__Work item__: Among the lines below, take the one holding "(if p then none else some d, s)", the one holding "let pte := entryOf d j", and all lines between them. Set them down exactly.

───── Dataset records ─────

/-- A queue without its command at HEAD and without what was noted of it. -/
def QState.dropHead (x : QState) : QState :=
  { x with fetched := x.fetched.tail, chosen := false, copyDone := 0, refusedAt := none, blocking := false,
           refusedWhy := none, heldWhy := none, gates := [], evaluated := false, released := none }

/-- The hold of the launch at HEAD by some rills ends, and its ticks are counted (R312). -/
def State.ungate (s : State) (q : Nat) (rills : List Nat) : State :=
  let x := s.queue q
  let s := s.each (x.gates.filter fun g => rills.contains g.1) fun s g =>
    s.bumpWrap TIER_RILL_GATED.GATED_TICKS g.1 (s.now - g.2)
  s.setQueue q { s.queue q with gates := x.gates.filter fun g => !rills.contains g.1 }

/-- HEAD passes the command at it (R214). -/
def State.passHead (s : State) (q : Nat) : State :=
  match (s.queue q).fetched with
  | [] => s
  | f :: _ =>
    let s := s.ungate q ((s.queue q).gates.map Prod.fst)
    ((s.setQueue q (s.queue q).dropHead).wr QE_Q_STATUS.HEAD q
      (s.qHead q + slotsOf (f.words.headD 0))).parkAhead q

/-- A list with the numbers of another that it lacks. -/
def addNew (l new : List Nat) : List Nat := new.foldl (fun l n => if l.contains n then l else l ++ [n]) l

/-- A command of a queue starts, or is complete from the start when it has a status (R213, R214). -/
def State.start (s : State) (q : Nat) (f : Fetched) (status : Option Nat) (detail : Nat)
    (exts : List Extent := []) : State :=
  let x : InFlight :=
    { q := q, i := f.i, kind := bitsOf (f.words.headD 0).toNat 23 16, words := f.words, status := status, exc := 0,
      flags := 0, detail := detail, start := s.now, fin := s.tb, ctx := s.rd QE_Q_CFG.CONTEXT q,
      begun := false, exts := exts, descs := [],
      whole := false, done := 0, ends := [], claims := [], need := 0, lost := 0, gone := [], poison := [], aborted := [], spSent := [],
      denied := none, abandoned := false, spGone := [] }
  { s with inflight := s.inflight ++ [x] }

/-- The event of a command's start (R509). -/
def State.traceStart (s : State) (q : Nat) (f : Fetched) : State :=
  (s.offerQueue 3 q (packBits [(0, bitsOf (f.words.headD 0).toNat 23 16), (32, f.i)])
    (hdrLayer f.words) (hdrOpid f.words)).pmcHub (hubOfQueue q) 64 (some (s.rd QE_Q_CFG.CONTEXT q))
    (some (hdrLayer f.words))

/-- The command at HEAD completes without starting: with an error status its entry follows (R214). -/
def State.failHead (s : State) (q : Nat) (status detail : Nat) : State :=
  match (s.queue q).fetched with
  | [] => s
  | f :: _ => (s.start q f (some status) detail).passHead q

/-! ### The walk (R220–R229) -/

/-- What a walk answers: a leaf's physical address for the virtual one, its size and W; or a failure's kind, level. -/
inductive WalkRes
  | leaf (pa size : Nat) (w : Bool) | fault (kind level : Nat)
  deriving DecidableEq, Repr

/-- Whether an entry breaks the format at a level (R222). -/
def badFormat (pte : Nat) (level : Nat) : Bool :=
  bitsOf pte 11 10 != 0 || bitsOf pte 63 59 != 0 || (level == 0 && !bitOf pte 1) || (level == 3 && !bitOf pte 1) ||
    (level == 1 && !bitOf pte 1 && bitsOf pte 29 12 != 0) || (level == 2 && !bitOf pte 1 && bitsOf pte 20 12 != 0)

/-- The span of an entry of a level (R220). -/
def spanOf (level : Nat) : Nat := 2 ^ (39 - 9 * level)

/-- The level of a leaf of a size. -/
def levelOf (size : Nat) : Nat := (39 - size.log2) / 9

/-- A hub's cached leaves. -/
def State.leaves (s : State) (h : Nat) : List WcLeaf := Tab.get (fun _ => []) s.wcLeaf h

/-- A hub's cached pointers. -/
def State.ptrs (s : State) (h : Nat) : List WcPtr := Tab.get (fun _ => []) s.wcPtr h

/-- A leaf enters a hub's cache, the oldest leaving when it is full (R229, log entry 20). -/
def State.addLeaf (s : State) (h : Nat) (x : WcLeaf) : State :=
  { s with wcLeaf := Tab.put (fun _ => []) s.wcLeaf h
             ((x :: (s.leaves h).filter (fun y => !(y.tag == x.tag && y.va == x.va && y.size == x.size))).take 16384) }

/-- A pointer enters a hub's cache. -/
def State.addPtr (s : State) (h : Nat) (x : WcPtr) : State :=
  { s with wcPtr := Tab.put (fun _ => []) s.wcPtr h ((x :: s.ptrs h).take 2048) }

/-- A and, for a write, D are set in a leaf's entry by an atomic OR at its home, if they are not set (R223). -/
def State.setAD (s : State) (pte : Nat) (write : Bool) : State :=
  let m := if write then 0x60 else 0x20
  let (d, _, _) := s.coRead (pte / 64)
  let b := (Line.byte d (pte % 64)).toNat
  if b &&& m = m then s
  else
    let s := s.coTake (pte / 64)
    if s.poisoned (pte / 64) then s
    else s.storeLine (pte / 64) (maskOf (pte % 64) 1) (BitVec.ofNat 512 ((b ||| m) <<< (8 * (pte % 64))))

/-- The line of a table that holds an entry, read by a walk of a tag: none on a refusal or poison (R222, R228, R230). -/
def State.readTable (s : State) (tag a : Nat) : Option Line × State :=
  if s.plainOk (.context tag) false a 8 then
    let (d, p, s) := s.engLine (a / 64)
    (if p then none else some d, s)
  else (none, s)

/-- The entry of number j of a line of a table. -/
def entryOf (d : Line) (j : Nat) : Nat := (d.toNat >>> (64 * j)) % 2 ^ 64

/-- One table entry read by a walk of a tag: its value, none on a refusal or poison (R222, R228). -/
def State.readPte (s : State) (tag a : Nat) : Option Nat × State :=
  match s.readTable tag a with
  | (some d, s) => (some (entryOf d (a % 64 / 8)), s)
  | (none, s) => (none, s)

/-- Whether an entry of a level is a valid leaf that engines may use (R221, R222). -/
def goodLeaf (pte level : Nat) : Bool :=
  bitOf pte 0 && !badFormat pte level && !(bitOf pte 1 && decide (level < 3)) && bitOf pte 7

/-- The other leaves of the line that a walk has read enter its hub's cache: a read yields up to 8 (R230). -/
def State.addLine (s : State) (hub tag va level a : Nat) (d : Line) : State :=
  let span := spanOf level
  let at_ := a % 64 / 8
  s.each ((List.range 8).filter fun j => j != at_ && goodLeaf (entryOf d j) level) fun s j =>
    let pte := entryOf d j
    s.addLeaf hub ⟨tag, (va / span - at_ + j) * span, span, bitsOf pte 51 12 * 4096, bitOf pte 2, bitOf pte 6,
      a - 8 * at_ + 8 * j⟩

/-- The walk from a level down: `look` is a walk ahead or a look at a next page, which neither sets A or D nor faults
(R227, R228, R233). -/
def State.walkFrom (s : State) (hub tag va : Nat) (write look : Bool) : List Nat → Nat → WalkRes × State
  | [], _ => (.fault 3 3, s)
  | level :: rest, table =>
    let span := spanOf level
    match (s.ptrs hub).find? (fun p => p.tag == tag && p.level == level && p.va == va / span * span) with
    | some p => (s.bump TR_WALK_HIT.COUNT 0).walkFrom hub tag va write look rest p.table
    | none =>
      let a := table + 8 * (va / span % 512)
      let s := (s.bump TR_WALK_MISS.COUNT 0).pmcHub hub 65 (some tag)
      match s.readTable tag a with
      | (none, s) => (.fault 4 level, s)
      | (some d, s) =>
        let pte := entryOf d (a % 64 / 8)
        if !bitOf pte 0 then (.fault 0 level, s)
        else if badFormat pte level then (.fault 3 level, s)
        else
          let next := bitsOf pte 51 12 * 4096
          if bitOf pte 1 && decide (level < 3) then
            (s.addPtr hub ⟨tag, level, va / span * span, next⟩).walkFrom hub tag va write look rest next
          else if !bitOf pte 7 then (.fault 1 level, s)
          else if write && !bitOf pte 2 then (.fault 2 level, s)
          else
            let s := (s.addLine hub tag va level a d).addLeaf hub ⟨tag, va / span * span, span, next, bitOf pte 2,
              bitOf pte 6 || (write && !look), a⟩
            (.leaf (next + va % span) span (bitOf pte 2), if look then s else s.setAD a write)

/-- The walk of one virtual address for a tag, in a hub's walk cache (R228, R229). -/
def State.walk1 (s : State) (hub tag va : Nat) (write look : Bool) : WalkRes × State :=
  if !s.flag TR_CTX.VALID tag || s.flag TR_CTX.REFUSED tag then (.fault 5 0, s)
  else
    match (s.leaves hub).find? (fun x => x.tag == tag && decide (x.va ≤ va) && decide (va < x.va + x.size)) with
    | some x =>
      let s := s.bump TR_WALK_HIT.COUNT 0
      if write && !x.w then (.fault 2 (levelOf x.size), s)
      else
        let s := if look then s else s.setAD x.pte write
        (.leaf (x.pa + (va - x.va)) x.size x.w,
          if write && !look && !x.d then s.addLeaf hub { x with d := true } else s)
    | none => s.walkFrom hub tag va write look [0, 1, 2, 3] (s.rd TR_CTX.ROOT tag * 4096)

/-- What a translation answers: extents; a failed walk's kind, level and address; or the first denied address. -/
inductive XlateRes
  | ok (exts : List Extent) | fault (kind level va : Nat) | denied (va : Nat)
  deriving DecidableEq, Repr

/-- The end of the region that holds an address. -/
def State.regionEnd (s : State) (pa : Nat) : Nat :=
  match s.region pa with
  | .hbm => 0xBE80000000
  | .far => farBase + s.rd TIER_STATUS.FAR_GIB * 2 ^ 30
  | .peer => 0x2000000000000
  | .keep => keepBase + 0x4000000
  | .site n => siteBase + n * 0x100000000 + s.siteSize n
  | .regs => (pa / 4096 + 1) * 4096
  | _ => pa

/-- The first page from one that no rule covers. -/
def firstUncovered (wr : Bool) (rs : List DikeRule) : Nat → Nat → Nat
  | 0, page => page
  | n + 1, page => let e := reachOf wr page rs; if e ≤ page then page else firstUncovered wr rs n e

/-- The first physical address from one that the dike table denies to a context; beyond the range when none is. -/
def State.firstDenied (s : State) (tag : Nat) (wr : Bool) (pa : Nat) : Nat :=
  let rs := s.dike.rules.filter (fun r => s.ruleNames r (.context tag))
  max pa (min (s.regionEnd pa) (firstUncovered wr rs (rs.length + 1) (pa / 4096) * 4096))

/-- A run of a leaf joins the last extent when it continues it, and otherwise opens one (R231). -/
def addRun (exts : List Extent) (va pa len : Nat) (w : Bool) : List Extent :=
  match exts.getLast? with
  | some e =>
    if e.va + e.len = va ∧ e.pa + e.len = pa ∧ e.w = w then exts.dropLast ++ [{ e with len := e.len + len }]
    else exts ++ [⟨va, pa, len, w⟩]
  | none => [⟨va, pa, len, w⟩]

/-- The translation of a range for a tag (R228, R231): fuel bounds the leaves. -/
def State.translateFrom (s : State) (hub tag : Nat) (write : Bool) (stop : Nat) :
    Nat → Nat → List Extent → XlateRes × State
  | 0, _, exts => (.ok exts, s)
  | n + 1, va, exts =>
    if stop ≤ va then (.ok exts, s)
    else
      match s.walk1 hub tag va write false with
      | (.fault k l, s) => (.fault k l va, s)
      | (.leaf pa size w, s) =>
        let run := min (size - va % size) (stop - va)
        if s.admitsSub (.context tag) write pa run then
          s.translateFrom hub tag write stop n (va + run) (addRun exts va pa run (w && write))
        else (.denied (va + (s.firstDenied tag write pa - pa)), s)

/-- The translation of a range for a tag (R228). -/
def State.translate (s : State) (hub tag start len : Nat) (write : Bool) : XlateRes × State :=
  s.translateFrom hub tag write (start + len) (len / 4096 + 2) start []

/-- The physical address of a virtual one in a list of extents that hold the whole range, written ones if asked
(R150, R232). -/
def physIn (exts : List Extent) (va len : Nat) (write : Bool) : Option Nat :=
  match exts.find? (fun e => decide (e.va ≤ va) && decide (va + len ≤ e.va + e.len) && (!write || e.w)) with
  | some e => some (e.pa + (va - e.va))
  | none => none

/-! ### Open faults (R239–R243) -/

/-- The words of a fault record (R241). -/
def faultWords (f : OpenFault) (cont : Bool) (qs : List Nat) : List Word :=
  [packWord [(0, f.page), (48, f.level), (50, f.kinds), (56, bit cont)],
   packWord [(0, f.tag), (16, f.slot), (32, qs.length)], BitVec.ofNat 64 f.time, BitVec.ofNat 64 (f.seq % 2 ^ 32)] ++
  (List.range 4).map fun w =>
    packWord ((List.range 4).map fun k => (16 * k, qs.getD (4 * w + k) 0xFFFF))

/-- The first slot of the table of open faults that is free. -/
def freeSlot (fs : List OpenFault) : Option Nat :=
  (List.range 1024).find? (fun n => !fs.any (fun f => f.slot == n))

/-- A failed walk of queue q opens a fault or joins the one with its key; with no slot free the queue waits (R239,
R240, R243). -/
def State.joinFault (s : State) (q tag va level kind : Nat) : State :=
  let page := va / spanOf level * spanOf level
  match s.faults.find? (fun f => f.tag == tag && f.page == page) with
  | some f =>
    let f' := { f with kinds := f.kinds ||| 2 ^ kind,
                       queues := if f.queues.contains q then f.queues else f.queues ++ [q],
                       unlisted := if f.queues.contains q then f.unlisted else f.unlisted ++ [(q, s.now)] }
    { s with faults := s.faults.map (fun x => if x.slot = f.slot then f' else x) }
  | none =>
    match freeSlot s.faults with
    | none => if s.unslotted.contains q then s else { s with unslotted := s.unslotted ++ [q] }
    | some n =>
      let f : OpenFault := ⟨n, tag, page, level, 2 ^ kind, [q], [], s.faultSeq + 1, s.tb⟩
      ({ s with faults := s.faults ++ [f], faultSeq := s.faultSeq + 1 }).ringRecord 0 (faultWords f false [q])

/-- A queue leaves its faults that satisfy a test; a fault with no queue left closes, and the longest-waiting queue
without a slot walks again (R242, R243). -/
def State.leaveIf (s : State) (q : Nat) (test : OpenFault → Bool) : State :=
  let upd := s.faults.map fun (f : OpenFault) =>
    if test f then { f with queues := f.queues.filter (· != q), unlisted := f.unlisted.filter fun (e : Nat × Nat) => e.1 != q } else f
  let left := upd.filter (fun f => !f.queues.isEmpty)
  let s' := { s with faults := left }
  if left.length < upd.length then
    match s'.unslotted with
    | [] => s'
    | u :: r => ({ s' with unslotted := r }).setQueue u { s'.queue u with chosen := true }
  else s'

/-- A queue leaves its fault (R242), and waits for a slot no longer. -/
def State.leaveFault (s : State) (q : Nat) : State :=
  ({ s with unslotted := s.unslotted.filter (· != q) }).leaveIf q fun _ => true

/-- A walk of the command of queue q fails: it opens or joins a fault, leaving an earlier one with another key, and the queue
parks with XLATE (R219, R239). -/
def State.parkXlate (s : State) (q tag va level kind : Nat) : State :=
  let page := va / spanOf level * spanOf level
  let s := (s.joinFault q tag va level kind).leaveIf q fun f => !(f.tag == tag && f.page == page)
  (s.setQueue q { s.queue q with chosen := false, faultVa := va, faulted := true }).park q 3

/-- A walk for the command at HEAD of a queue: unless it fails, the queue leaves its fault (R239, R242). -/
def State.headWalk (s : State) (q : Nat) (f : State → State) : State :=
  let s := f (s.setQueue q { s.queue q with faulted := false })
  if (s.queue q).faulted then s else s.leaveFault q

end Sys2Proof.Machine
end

─────

__Answer for this exercise__:
    (if p then none else some d, s)
  else (none, s)

/-- The entry of number j of a line of a table. -/
def entryOf (d : Line) (j : Nat) : Nat := (d.toNat >>> (64 * j)) % 2 ^ 64

/-- One table entry read by a walk of a tag: its value, none on a refusal or poison (R222, R228). -/
def State.readPte (s : State) (tag a : Nat) : Option Nat × State :=
  match s.readTable tag a with
  | (some d, s) => (some (entryOf d (a % 64 / 8)), s)
  | (none, s) => (none, s)

/-- Whether an entry of a level is a valid leaf that engines may use (R221, R222). -/
def goodLeaf (pte level : Nat) : Bool :=
  bitOf pte 0 && !badFormat pte level && !(bitOf pte 1 && decide (level < 3)) && bitOf pte 7

/-- The other leaves of the line that a walk has read enter its hub's cache: a read yields up to 8 (R230). -/
def State.addLine (s : State) (hub tag va level a : Nat) (d : Line) : State :=
  let span := spanOf level
  let at_ := a % 64 / 8
  s.each ((List.range 8).filter fun j => j != at_ && goodLeaf (entryOf d j) level) fun s j =>
    let pte := entryOf d j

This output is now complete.